[Work task] Word for word, please restate the lines from the beginning of the data through the line in which "FMA (R65). -/" appears.

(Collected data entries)
※
/-- ADD (R65). -/
def execAdd (c : Fin 32) (w : BitVec 64) (s : State) : Host.Outcome State Fault Refusal :=
  (elementwise c (binOp 0x01 true fun f rm a b => f.add rm a b) w).next s
/-- SUB (R65). -/
def execSub (c : Fin 32) (w : BitVec 64) (s : State) : Host.Outcome State Fault Refusal :=
  (elementwise c (binOp 0x02 true fun f rm a b => f.sub rm a b) w).next s
/-- MUL (R65). -/
def execMul (c : Fin 32) (w : BitVec 64) (s : State) : Host.Outcome State Fault Refusal :=
  (elementwise c (binOp 0x03 true fun f rm a b => f.mul rm a b) w).next s
/-- FMA (R65). -/
def execFma (c : Fin 32) (w : BitVec 64) (s : State) : Host.Outcome State Fault Refusal :=
  (elementwise c ⟨0x04, 3, fun _ => true, srcB, srcB, extNone, fun w rm l =>
    (fmtTy w).fma rm (l.getD 0 0) (l.getD 1 0) (l.getD 2 0)⟩ w).next s
/-- DIV (R66). -/
def execDiv (c : Fin 32) (w : BitVec 64) (s : State) : Host.Outcome State Fault Refusal :=
  (elementwise c (binOp 0x05 true fun f rm a b => f.div rm a b) w).next s
/-- SQRT (R66). -/
def execSqrt (c : Fin 32) (w : BitVec 64) (s : State) : Host.Outcome State Fault Refusal :=
  (elementwise c (unOp 0x06 true fun f rm a => f.sqrt rm a) w).next s
/-- RCP (R66). -/
def execRcp (c : Fin 32) (w : BitVec 64) (s : State) : Host.Outcome State Fault Refusal :=
  (elementwise c (unOp 0x07 true fun f rm a => f.rcp rm a) w).next s
/-- RSQ (R66). -/
def execRsq (c : Fin 32) (w : BitVec 64) (s : State) : Host.Outcome State Fault Refusal :=
  (elementwise c (unOp 0x08 true fun f rm a => f.rsq rm a) w).next s
/-- MAX (R68). -/
def execMax (c : Fin 32) (w : BitVec 64) (s : State) : Host.Outcome State Fault Refusal :=
  (elementwise c (binOp 0x09 false fun f _ a b => f.max a b) w).next s
/-- MIN (R68). -/
def execMin (c : Fin 32) (w : BitVec 64) (s : State) : Host.Outcome State Fault Refusal :=
  (elementwise c (binOp 0x0A false fun f _ a b => f.min a b) w).next s
/-- NEG (R95). -/
def execNeg (c : Fin 32) (w : BitVec 64) (s : State) : Host.Outcome State Fault Refusal :=
  (elementwise c (unOp 0x0B false fun f _ a => f.neg a) w).next s
/-- ABS (R95). -/
def execAbs (c : Fin 32) (w : BitVec 64) (s : State) : Host.Outcome State Fault Refusal :=
  (elementwise c (unOp 0x0C false fun f _ a => f.abs a) w).next s
/-- EXP (R67). -/
def execExp (c : Fin 32) (w : BitVec 64) (s : State) : Host.Outcome State Fault Refusal :=
  (elementwise c (fnOp 0x10 .exp) w).next s
/-- LOG (R67). -/
def execLog (c : Fin 32) (w : BitVec 64) (s : State) : Host.Outcome State Fault Refusal :=
  (elementwise c (fnOp 0x11 .log) w).next s
/-- TANH (R67). -/
def execTanh (c : Fin 32) (w : BitVec 64) (s : State) : Host.Outcome State Fault Refusal :=
  (elementwise c (fnOp 0x12 .tanh) w).next s
/-- SIGM (R67). -/
def execSigm (c : Fin 32) (w : BitVec 64) (s : State) : Host.Outcome State Fault Refusal :=
  (elementwise c (fnOp 0x13 .sigm) w).next s
/-- ERF (R67). -/
def execErf (c : Fin 32) (w : BitVec 64) (s : State) : Host.Outcome State Fault Refusal :=
  (elementwise c (fnOp 0x14 .erf) w).next s

/-! ### Comparison and selection -/

/-- A comparison of two signed 32-bit integers. -/
def cmpInt (a b : Nat) : Ordering := compare (signedOf 32 a) (signedOf 32 b)

/-- The outcome of a comparison of a type, and its flags (R69). -/
def compareTy (ty a b : Nat) : Option Ordering × Flags :=
  if ty = 2 then (some (cmpInt a b), Flags.none) else (if ty = 1 then b64 else b32).cmp a b

/-- CMP on one lane (R69, R95). -/
def cmpStep (w : BitVec 64) (src : Cluster) (x : Cluster × Flags) (l : Nat) : Cluster × Flags :=
  let f := tyFmt (vTy w)
  let r := compareTy (vTy w) (src.operand f (vA w) l) (src.operand f (vB w) l)
  let v := (predOf (vExt w % 16) r.1).getD false
  ({ x.1 with masks := Tab.upd true x.1.masks (256 * vD w + l) v }, x.2.or r.2)

/-- CMP writes a mask register (R95); M0 is no destination (R93). -/
def execCmp (c : Fin 32) (w : BitVec 64) (s : State) : Host.Outcome State Fault Refusal :=
  (vissue c 0x18 w (fun _ _ => !vT w && decide (vRm w ≤ 4) && decide (vTy w ≤ 2) && vExt w / 16 == 0 &&
      decide (vExt w ≤ 6) && decide (1 ≤ vD w) && decide (vD w ≤ 7) && regOk (tyFmt (vTy w)) (vA w) &&
      regOk (tyFmt (vTy w)) (vB w)) fun s k =>
    let r := (activeLanes k (vecVl s c) (vMsel w)).foldl (cmpStep w k) (k, Flags.none)
    Prog.all [modCl c fun _ => r.1, vecFlags c r.2, vecDone c 0 0]).next s

/-- SEL (R95): every lane below VL takes `a` where the mask is 1, else `b`. -/
def execSel (c : Fin 32) (w : BitVec 64) (s : State) : Host.Outcome State Fault Refusal :=
  (vissue c 0x19 w (fun _ _ => !vT w && decide (vRm w ≤ 4) && decide (vTy w ≤ 2) && extNone w &&
      regOk (tyFmt (vTy w)) (vD w) && regOk (tyFmt (vTy w)) (vA w) && regOk (tyFmt (vTy w)) (vB w)) fun s k =>
    let f := tyFmt (vTy w)
    let k' := (List.range (vecVl s c)).foldl (fun x l =>
      x.setOperand f (vD w) l (k.operand f (if k.mask (vMsel w) l then vA w else vB w) l)) k
    (modCl c fun _ => k').seq (vecDone c 0 0)).next s

/-! ### Conversions -/

/-- The value that a code of a float format denotes; an integer format denotes none. -/
def codeVal (fmt x : Nat) : Val := match fmtOf fmt with
  | some f => f.dec x
  | none => .fin false 0 0

/-- IOVF of a CVT (R95). -/
def cvtIovf (w : BitVec 64) : Bool := (vExt w).testBit 4

/-- The format that a CVT names (R95). -/
def cvtFmt (w : BitVec 64) : Nat := vExt w % 16

/-- CVT to a plain format in the register form (R56 to R60). -/
def cvtOp : VOp :=
  ⟨0x20, 1, fun w => narrows (tyFmt (vTy w)) (cvtFmt w), srcB, fun w => if cvtFmt w ≤ 4 ∨ cvtFmt w = 6 then some (cvtFmt w) else none, fun w => vExt w / 32 == 0,
   fun w rm l =>
    let v := (fmtTy w).dec (l.getD 0 0)
    let f := (fmtOf (cvtFmt w)).getD b32
    let r := f.conv (cvtIovf w) rm v
    (r.1, r.2.or (sigFlag v))⟩

/-- Source formats that a CVT or a QNT of a type reads: widened exactly to it (R100; log 15). -/
def cvtSrc (ty f : Nat) : Bool := if ty = 1 then decide (f ≤ 4) || f == 6 else decide (f ≤ 5) || f == 8 || f == 9

/-- A tensor conversion is legal (R95, R100 to R102). -/
def cvtTensorOk (fmt : Nat) (w : BitVec 64) (k : Cluster) : Bool :=
  vMsel w == 0 &&
  match k.vslot (vD w), k.vslot (vA w) with
  | some d, some a => d.fmt == fmt && dstFits d && srcOk d a && cvtSrc (vTy w) a.fmt
  | _, _ => false

/-- Formats that a tensor CVT writes. -/
def cvtDst (f : Nat) : Bool := decide (f ≤ 6) || f == 8 || f == 9

/-- One element of a conversion: converted where the destination is plain; for a block format, its binary32 value,
which R61 and R62 start from: a binary64 source is first rounded to it by RNE, saturating (DESIGN CHOICE,
log 15). -/
def cvtCalc (c : Nat) (w : BitVec 64) (d a : Desc) (lin : Nat) : Prog (Except Flt Nat) := .get fun s =>
  (readElem (vecUnit s c) a (unlin d.sizes lin)).bindE fun x =>
  let v := codeVal (readFmt a.fmt) x.1
  if plainFmt d.fmt then
    (drawLane c (narrows (readFmt a.fmt) d.fmt && finiteCode (readFmt a.fmt) x.1) (vRm w) (lin % 256)).bind fun rm =>
      let r := ((fmtOf d.fmt).getD b32).conv (cvtIovf w) rm v
      (vecFlags c ((r.2.or x.2).or (sigFlag v))).seq (.ret (.ok r.1))
  else
    let r := b32.conv false .rne v
    (vecFlags c ((r.2.or x.2).or (sigFlag v))).seq (.ret (.ok (if v.isNan then b32.nan else r.1)))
※
[Exercise result]
/-- ADD (R65). -/
def execAdd (c : Fin 32) (w : BitVec 64) (s : State) : Host.Outcome State Fault Refusal :=
  (elementwise c (binOp 0x01 true fun f rm a b => f.add rm a b) w).next s
/-- SUB (R65). -/
def execSub (c : Fin 32) (w : BitVec 64) (s : State) : Host.Outcome State Fault Refusal :=
  (elementwise c (binOp 0x02 true fun f rm a b => f.sub rm a b) w).next s
/-- MUL (R65). -/
def execMul (c : Fin 32) (w : BitVec 64) (s : State) : Host.Outcome State Fault Refusal :=
  (elementwise c (binOp 0x03 true fun f rm a b => f.mul rm a b) w).next s
/-- FMA (R65). -/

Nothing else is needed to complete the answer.